-- ==== Sys2Proof/Certificates/Slice0/Obligations.lean ====
section
/-! DEFINITION. The statements for the provers. Each names the rules of spec/ it rests on; where a clause rests on a choice
of the model, its docstring names the assumption log's entry. -/

open Sys2Proof Sys2Proof.Machine

/-! ### The step, the queue and the memories -/

/-- Log 1: a step takes the command at the front of the queue and runs it on the state with the queue's rest. -/
def Obligations.StepRunsFront : Prop :=
  ∀ (c : Instr) (rest : List Instr) (s : State), s.pending = c :: rest → step s = exec c { s with pending := rest }

/-- The memory invariant holds at reset: nothing is listed, and an unlisted byte reads as zero (logs 4 and 5). -/
def Obligations.ResetMemoryCanonical : Prop :=
  memoryOk State.reset ∧ ∀ a, Memory.get State.reset.dev a = 0#8 ∧ Memory.get State.reset.host a = 0#8

/-- Every step, of every command and of time, keeps both memories in canonical form. -/
def Obligations.StepKeepsMemoryCanonical : Prop :=
  ∀ s t : State, memoryOk s → step s = .next t → memoryOk t

/-- Log 1: every command answers a next state in every state, and so does every step: the block never stops. -/
def Obligations.EveryCommandAnswers : Prop :=
  (∀ (c : Instr) (s : State), ∃ t, exec c s = .next t) ∧ ∀ s : State, ∃ t, step s = .next t

/-- R13, R200, R307, R399: at reset GL_IDENT reads its identity, every logical core is mapped to its own physical core, every page is
FREE, no adapter, item or seal is there, and the queue, rings, ledger, keys and output are empty. -/
def Obligations.ResetValues : Prop :=
  State.reset.pending = [] ∧ State.reset.led = [] ∧ State.reset.rings = [] ∧ State.reset.ktab = [] ∧ State.reset.out = [] ∧
    rd State.reset Reg.glIdent = 0x4D25A100 ∧
    (∀ l : Fin 128, mapped State.reset l = true ∧ physOf State.reset l = 18 * (l.val / 16) + l.val % 16) ∧
    (∀ n, (State.reset.page n).kind = .free) ∧ (∀ t, (State.reset.desc t).st = .free) ∧
    (∀ k, (State.reset.core k).item = none) ∧ sealed State.reset = false

/-! ### Arithmetic -/

/-- R28: the residue of an accumulation stays within plus and minus 2^14 and never saturates. -/
def Obligations.ResidueStaysInRange : Prop :=
  ∀ (a q : Pair) (p : Fv) (o : Bool), accAdd a p = .ok q o → -16384 ≤ q.t.toInt ∧ q.t.toInt ≤ 16384

/-- R34: a value that FP16 represents exactly is returned unchanged by the stochastic cast, whatever the random integer. -/
def Obligations.StochasticCastKeepsExact : Prop :=
  ∀ (h u : W16), (dec16 h).isFinite = true → stochastic16 (widen h) u = (h, false)

/-! ### Tile commands -/

/-- R73, R84, R85, R116, R118: MMZ, PRO without a norm, SEG SELECT and SEG CLEAR complete on an issuing core; what each
leaves in the core, and that nothing else changes but the trace. -/
def Obligations.CoreStateCommandsComplete : Prop :=
  ∀ (s : State) (k : PCore) (b : BitVec 120) (key : Nat) (e : Led), issuing s k key e →
    let c := s.core k
    (hdrBad b true false = false → f120 b 102 0 = 0 → unheld s k e { sets := [(cmdArr b, f120 b 103 103)] } →
      ∃ t, exec (.mmz k b) s = .next t ∧ onlyCore s t k ∧ regsBut s t [] ∧
        t.core k = stepped (c.updArr (cmdArr b) fun a => a.setSet (f120 b 103 103) { st := .zeroed })) ∧
    (proFaults b = [] → f120 b 98 97 = 0 →
      ∃ t, exec (.pro k b) s = .next t ∧ onlyCore s t k ∧ regsBut s t [] ∧
        t.core k = stepped (c.updArr (cmdArr b) fun a => { a with
          pro := if f120 b 102 99 = 0 then none else some {
            row := f120 b 103 103 = 1, fn := f120 b 102 99, norm := 0, mu := [], rstd := [],
            paddr := 64 * f120 b 77 60, layer := cmdLayer b } })) ∧
    (f120 b 103 102 = 1 → hdrBad b false false = false → f120 b 67 0 = 0 → f120 b 101 96 < segCount c →
      ∃ t, exec (.segSelect k b) s = .next t ∧ onlyCore s t k ∧ regsBut s t [] ∧
        t.core k = stepped { c with sel := some {
          sidx := f120 b 101 96, tax := f120 b 95 94, rax := f120 b 93 92, rowbase := f120 b 91 68 } }) ∧
    (f120 b 103 102 = 2 → hdrBad b false false = false → f120 b 101 0 = 0 →
      ∃ t, exec (.segClear k b) s = .next t ∧ onlyCore s t k ∧ regsBut s t [] ∧ t.core k = stepped { c with sel := none })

TASK PROMPT
Among the records above, only the lines between the line holding "on a choice" and the line holding "queue's rest. -/", inclusive, are to be output, exactly as written.

ANSWER BOX
/-! DEFINITION. The statements for the provers. Each names the rules of spec/ it rests on; where a clause rests on a choice
of the model, its docstring names the assumption log's entry. -/

open Sys2Proof Sys2Proof.Machine

/-! ### The step, the queue and the memories -/

/-- Log 1: a step takes the command at the front of the queue and runs it on the state with the queue's rest. -/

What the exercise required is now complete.